SOURCE RECORDS:
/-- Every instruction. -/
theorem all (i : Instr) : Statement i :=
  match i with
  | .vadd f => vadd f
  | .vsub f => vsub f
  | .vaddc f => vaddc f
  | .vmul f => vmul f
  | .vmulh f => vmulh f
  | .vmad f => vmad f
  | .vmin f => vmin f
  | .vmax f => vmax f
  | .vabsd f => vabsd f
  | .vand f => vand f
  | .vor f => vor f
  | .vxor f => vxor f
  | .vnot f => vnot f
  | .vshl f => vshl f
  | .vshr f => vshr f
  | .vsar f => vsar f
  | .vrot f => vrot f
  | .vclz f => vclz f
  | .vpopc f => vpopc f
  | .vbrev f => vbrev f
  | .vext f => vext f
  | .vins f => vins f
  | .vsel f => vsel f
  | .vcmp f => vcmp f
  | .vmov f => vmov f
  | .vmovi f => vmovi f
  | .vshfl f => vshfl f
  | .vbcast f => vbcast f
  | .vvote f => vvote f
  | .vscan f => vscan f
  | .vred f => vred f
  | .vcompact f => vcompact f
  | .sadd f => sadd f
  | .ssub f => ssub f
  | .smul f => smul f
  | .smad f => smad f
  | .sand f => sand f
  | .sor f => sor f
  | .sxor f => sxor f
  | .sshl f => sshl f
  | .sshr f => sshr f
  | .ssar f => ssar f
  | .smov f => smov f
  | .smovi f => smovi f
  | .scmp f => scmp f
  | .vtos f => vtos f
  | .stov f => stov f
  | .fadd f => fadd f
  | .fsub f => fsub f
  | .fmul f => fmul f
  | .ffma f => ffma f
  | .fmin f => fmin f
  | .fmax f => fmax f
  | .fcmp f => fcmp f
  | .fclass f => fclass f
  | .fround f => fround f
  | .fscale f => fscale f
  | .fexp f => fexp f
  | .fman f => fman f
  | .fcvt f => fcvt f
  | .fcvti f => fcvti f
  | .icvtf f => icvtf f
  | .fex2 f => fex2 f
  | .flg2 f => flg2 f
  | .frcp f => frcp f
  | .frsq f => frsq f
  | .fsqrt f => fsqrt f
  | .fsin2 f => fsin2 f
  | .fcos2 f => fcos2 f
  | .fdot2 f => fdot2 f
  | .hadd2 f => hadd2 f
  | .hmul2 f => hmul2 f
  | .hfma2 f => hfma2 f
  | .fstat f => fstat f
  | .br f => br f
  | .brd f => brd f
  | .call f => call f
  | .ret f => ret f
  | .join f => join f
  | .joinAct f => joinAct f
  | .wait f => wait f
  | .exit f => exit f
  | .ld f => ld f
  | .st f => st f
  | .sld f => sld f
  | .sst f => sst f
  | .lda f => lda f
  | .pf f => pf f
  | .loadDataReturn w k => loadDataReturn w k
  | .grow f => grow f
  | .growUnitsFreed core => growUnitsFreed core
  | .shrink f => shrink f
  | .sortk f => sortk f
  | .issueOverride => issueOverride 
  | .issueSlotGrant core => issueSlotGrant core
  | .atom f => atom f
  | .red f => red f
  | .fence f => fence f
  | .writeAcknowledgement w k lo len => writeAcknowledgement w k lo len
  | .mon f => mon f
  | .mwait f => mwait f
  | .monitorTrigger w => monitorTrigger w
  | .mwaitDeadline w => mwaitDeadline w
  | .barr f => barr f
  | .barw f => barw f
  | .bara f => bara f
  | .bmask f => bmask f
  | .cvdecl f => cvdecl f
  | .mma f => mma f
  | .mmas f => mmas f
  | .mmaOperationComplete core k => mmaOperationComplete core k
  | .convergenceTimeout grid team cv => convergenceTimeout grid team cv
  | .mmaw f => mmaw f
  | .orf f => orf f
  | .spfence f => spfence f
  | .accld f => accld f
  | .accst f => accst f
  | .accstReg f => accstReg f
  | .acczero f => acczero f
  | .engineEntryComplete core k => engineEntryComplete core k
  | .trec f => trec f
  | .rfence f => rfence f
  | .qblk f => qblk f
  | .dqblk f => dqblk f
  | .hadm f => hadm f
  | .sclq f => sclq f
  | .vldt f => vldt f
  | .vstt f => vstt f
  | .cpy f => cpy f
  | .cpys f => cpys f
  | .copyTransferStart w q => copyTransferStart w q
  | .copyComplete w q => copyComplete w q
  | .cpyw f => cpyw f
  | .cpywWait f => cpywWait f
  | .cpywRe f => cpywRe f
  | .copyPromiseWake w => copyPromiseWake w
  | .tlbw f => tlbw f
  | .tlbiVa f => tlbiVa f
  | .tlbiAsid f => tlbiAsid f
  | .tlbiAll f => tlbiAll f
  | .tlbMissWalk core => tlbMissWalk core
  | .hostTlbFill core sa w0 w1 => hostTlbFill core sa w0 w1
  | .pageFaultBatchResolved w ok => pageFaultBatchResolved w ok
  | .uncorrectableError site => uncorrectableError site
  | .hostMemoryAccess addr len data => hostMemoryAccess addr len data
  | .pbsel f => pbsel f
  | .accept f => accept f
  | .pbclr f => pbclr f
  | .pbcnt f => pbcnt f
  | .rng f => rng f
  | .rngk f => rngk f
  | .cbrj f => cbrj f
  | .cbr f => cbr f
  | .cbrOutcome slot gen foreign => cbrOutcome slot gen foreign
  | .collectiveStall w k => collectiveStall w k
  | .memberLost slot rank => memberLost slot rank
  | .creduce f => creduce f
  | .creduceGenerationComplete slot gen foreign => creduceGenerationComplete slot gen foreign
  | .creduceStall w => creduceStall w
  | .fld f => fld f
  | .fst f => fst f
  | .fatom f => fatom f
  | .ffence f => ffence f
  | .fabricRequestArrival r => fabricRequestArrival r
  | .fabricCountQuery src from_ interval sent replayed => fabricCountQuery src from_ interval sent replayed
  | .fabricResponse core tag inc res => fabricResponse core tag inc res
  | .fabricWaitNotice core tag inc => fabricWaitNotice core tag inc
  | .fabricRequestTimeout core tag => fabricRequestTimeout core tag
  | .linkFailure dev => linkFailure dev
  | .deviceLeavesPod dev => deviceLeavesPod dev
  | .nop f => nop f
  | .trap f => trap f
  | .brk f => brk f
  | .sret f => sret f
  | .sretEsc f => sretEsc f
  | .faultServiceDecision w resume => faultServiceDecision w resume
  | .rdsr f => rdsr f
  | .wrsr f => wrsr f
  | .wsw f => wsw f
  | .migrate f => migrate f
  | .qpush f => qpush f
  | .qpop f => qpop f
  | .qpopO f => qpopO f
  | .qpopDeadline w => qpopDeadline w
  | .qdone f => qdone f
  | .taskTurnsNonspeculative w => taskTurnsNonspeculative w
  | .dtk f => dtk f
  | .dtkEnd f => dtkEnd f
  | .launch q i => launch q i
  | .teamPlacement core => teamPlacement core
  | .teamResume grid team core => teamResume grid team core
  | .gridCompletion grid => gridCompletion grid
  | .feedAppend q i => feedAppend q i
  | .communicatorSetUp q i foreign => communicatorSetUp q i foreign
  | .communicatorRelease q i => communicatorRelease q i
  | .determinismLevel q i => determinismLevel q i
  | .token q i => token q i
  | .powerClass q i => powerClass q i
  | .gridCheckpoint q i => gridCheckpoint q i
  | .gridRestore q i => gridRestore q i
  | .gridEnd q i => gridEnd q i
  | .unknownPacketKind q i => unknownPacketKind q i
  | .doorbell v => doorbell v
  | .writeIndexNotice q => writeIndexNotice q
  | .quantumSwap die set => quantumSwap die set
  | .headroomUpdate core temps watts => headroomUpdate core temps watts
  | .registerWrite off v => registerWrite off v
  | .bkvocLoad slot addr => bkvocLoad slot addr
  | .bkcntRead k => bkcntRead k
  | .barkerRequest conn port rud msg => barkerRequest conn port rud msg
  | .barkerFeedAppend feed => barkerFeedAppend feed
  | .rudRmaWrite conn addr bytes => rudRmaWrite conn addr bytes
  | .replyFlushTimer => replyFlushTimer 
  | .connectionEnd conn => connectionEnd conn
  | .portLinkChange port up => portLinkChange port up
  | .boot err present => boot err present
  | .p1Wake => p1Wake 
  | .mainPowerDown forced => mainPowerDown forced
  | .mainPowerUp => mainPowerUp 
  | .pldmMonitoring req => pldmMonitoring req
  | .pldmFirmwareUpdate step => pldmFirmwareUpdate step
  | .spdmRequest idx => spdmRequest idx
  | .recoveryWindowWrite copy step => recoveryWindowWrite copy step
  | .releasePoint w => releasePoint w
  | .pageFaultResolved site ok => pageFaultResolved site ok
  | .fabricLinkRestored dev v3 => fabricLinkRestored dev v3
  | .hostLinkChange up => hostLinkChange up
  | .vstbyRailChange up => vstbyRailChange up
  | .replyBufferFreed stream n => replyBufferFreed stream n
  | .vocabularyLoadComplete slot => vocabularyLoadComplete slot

ASSIGNED TASK: Counting only lines that contain "foreign", say how many there are in the material above, and add nothing.

WRITTEN SOLUTION: 3